------ EXERCISE INPUTS

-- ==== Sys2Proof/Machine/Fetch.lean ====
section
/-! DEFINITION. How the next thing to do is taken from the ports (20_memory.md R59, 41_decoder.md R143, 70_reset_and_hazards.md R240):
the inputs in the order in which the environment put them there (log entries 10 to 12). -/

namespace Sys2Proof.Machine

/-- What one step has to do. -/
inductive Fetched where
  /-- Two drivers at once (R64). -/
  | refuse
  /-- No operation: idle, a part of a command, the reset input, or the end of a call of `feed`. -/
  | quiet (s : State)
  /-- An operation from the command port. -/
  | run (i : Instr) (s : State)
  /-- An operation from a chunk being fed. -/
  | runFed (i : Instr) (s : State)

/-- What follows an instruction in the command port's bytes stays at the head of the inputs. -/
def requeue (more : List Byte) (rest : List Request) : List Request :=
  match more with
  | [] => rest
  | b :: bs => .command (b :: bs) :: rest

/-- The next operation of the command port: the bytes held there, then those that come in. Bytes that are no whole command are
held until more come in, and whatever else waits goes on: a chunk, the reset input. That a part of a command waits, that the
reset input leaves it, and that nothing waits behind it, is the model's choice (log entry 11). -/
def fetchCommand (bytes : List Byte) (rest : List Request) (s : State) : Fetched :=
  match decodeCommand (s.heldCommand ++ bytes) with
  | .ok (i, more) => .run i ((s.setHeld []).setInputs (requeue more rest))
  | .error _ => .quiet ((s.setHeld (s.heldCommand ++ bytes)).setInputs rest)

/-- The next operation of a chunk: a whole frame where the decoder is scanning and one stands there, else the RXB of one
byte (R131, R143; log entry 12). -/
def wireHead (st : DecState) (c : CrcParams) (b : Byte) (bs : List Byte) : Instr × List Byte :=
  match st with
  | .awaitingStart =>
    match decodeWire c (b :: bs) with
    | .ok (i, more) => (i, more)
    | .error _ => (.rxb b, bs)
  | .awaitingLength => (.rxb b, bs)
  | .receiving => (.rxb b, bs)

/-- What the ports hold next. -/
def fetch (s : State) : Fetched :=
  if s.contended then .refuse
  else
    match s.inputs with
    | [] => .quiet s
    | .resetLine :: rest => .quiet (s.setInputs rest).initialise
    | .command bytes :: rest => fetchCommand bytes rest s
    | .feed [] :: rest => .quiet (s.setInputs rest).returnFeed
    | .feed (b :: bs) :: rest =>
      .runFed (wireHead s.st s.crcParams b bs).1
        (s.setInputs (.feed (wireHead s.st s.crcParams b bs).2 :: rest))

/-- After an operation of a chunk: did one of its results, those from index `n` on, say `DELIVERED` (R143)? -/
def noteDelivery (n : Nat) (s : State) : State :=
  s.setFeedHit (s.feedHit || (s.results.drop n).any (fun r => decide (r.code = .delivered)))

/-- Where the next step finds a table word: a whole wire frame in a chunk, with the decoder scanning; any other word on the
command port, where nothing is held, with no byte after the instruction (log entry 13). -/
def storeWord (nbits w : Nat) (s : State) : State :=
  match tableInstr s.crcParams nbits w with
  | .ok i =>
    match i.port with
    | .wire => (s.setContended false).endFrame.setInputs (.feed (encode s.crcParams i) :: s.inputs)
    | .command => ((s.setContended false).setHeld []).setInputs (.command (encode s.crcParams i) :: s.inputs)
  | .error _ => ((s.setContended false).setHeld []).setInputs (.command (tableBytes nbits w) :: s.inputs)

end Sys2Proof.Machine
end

------------
------ EXERCISE INPUTS

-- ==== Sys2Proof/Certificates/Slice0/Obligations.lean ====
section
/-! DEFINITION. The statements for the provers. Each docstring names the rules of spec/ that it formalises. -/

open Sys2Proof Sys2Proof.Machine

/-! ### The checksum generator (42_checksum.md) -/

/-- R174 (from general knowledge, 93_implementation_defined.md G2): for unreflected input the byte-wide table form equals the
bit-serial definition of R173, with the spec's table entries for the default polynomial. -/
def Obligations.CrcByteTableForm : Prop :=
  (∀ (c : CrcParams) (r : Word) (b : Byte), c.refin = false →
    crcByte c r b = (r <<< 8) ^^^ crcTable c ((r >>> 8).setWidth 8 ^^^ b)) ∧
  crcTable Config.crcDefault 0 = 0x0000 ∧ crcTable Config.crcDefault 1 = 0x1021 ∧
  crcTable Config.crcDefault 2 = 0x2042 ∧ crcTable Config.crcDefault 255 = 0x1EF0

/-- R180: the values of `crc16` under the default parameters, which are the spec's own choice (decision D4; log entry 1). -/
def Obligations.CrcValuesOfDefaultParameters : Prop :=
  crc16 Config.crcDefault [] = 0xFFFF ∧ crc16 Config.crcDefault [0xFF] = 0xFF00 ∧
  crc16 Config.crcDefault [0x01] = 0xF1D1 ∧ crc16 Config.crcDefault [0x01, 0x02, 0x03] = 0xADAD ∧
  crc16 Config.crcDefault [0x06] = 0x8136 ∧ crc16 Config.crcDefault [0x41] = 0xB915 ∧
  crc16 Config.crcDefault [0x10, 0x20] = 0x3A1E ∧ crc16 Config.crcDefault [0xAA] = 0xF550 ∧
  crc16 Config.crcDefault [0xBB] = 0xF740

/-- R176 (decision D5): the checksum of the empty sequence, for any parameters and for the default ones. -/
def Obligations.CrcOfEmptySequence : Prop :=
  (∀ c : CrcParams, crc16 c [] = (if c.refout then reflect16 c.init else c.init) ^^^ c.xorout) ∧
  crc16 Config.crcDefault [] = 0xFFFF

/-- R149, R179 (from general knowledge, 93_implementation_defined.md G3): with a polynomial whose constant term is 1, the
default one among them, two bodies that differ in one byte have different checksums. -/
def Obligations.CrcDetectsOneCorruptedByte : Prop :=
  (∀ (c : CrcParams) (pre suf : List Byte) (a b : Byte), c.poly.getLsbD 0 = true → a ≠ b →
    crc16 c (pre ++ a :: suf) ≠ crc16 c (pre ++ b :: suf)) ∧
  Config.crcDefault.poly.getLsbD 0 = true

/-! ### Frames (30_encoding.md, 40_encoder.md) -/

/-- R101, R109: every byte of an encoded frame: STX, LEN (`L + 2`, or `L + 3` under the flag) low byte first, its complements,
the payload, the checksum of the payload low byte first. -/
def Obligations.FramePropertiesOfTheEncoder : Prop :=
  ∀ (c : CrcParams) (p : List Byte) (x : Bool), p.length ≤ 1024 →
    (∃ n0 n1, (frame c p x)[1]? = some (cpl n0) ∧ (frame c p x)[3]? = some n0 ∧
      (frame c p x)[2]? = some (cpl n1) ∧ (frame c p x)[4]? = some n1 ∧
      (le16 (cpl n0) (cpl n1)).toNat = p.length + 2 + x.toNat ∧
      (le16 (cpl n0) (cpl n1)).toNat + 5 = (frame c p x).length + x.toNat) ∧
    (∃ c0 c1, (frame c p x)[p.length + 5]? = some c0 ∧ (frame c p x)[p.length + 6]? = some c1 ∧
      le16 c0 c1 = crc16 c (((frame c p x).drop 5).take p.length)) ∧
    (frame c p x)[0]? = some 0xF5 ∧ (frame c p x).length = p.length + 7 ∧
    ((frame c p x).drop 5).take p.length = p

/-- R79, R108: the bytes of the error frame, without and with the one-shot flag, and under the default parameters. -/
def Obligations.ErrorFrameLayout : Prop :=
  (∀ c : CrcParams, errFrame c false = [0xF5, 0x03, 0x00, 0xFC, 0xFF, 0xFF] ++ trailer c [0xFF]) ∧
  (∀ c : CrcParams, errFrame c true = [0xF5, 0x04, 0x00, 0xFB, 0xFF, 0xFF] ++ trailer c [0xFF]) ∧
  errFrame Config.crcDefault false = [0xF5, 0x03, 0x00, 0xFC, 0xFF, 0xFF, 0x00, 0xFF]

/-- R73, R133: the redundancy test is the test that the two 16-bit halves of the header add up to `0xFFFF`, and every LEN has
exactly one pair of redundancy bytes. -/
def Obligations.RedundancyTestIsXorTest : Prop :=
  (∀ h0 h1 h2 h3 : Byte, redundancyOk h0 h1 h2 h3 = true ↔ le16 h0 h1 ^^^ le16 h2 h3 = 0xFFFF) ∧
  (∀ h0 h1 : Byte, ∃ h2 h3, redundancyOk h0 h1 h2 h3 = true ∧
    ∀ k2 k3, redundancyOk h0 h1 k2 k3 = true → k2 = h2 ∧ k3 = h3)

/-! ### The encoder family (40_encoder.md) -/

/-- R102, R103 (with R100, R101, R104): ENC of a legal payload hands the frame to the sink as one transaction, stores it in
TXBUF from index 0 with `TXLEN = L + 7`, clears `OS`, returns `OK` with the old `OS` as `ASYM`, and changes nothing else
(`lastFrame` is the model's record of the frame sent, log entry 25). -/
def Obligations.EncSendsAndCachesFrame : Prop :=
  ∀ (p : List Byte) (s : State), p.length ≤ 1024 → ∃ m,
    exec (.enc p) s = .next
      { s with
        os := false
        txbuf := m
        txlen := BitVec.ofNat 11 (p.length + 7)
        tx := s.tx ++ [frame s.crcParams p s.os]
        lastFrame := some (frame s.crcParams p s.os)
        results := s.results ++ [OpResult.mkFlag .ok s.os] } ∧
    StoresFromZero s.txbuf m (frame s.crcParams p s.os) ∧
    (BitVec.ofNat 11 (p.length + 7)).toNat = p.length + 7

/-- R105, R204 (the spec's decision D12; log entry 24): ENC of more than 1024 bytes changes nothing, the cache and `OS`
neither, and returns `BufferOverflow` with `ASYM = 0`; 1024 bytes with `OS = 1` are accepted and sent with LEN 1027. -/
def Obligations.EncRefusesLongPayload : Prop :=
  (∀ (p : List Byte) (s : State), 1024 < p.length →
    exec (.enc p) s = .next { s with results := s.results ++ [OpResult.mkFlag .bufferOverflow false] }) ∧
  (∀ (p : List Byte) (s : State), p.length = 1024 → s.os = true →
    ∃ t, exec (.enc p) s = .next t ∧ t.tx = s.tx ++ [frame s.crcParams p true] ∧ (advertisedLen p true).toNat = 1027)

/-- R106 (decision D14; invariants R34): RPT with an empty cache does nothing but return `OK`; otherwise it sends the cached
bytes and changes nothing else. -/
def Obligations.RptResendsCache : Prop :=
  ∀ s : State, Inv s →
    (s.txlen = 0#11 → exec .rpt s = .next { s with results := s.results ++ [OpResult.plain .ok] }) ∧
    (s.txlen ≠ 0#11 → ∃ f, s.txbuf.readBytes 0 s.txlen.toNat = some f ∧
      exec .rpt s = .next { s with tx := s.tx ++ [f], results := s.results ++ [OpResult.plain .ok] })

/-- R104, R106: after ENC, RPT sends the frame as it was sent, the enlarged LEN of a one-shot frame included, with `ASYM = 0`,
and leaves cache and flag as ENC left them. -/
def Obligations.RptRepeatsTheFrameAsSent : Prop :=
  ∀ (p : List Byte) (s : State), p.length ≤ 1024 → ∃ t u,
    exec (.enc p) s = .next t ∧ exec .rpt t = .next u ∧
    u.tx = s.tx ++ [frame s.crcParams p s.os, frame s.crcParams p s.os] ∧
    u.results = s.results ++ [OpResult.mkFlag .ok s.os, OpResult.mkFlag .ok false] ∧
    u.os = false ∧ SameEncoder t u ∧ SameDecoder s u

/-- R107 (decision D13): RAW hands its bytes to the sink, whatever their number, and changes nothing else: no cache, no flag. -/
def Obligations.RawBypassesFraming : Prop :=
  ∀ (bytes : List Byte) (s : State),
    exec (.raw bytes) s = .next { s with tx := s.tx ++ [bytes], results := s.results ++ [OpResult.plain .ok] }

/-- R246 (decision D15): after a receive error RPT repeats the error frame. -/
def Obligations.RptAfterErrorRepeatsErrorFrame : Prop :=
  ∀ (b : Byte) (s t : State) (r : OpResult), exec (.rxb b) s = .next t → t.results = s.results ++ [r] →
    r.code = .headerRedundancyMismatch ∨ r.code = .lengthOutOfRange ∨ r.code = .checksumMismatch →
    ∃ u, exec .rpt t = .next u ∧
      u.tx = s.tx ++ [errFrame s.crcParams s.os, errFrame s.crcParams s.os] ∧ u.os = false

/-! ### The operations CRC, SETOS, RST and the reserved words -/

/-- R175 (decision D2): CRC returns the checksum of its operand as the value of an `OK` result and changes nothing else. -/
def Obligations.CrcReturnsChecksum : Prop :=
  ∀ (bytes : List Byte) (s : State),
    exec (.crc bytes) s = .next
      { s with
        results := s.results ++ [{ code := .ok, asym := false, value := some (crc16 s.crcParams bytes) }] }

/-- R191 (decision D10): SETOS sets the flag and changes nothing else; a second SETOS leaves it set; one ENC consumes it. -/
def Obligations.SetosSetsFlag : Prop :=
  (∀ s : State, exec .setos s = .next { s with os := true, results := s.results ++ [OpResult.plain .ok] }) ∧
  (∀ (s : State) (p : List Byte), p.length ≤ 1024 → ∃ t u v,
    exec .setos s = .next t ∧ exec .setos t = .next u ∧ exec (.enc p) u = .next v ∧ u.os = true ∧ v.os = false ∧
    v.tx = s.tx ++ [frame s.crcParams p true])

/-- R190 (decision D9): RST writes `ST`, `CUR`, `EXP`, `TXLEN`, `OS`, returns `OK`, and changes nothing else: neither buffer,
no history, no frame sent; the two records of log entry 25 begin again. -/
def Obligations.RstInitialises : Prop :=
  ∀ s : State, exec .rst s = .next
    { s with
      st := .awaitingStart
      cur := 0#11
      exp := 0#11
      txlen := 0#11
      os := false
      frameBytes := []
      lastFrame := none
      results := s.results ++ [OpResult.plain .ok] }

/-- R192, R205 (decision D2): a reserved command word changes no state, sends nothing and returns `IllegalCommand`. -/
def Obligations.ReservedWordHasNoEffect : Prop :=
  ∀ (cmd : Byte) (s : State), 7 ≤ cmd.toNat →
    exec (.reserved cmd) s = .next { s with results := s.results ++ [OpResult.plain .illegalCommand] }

------------
------ EXERCISE INPUTS

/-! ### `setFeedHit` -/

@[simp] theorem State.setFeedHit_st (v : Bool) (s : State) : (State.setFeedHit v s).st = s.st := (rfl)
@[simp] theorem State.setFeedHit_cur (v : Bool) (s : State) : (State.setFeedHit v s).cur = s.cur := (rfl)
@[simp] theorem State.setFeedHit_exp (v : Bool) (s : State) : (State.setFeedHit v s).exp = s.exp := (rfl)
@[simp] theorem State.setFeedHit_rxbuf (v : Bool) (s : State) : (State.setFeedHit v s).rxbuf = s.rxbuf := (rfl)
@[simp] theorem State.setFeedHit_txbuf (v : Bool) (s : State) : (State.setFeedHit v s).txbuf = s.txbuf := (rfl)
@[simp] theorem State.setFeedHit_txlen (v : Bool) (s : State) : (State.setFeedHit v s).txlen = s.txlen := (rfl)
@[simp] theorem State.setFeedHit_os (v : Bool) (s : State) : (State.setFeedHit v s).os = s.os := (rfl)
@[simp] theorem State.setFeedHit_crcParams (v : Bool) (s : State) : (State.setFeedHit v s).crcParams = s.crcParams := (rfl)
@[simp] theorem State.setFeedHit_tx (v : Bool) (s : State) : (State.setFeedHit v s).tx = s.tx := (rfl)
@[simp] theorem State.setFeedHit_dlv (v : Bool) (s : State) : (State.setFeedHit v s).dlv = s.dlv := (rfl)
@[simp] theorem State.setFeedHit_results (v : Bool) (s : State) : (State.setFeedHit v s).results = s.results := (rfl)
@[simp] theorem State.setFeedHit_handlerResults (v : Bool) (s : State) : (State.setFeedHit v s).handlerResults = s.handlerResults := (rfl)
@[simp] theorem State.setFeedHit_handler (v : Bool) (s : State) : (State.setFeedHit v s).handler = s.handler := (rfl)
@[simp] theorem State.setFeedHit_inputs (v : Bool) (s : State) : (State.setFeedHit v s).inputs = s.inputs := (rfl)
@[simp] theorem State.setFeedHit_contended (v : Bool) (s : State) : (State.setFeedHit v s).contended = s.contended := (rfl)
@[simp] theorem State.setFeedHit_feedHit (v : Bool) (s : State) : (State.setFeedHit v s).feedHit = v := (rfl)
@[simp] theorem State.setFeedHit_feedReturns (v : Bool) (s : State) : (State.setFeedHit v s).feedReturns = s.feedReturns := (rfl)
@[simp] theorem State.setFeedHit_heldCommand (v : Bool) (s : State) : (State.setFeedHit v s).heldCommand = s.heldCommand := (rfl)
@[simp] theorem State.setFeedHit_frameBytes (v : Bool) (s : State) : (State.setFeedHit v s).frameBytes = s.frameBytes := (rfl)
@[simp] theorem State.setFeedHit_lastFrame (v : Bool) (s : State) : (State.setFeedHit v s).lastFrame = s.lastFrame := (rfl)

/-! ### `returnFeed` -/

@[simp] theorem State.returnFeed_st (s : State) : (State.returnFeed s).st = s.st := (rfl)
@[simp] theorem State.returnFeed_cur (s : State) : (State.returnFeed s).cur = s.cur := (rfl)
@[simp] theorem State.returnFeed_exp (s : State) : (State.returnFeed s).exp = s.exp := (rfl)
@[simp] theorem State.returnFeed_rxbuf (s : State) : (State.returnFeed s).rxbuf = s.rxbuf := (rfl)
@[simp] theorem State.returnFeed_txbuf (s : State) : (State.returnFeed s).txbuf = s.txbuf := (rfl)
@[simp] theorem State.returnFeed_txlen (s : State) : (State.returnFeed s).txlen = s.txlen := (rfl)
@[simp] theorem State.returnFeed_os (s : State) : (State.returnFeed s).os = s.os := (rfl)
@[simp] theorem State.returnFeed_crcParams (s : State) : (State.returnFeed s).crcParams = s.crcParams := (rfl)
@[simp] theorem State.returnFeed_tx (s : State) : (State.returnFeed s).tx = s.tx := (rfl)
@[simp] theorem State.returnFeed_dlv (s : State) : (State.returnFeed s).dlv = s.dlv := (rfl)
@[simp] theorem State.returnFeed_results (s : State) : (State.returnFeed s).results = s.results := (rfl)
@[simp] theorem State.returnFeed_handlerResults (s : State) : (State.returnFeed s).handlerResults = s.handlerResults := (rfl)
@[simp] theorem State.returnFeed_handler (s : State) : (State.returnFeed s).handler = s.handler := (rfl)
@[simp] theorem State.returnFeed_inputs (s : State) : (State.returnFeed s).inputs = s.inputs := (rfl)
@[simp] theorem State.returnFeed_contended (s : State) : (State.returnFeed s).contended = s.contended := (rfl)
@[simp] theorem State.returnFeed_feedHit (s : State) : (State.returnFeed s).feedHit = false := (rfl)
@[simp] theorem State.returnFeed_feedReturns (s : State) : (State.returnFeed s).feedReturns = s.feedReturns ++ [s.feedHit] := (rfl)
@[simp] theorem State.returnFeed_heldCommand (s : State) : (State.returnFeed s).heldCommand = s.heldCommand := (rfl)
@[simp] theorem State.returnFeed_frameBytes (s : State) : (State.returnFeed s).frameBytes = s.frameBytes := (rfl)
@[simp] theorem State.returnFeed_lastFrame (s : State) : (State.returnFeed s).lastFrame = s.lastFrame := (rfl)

------------

### TASK DESCRIPTION
When the line with "v s).tx = s.tx := (rfl)" is reached in the data above, begin copying, and stop after the line with "v s).results = s.results := (rfl)"; copy each line exactly, both ends included.

### EXPECTED ANSWER
@[simp] theorem State.setFeedHit_tx (v : Bool) (s : State) : (State.setFeedHit v s).tx = s.tx := (rfl)
@[simp] theorem State.setFeedHit_dlv (v : Bool) (s : State) : (State.setFeedHit v s).dlv = s.dlv := (rfl)
@[simp] theorem State.setFeedHit_results (v : Bool) (s : State) : (State.setFeedHit v s).results = s.results := (rfl)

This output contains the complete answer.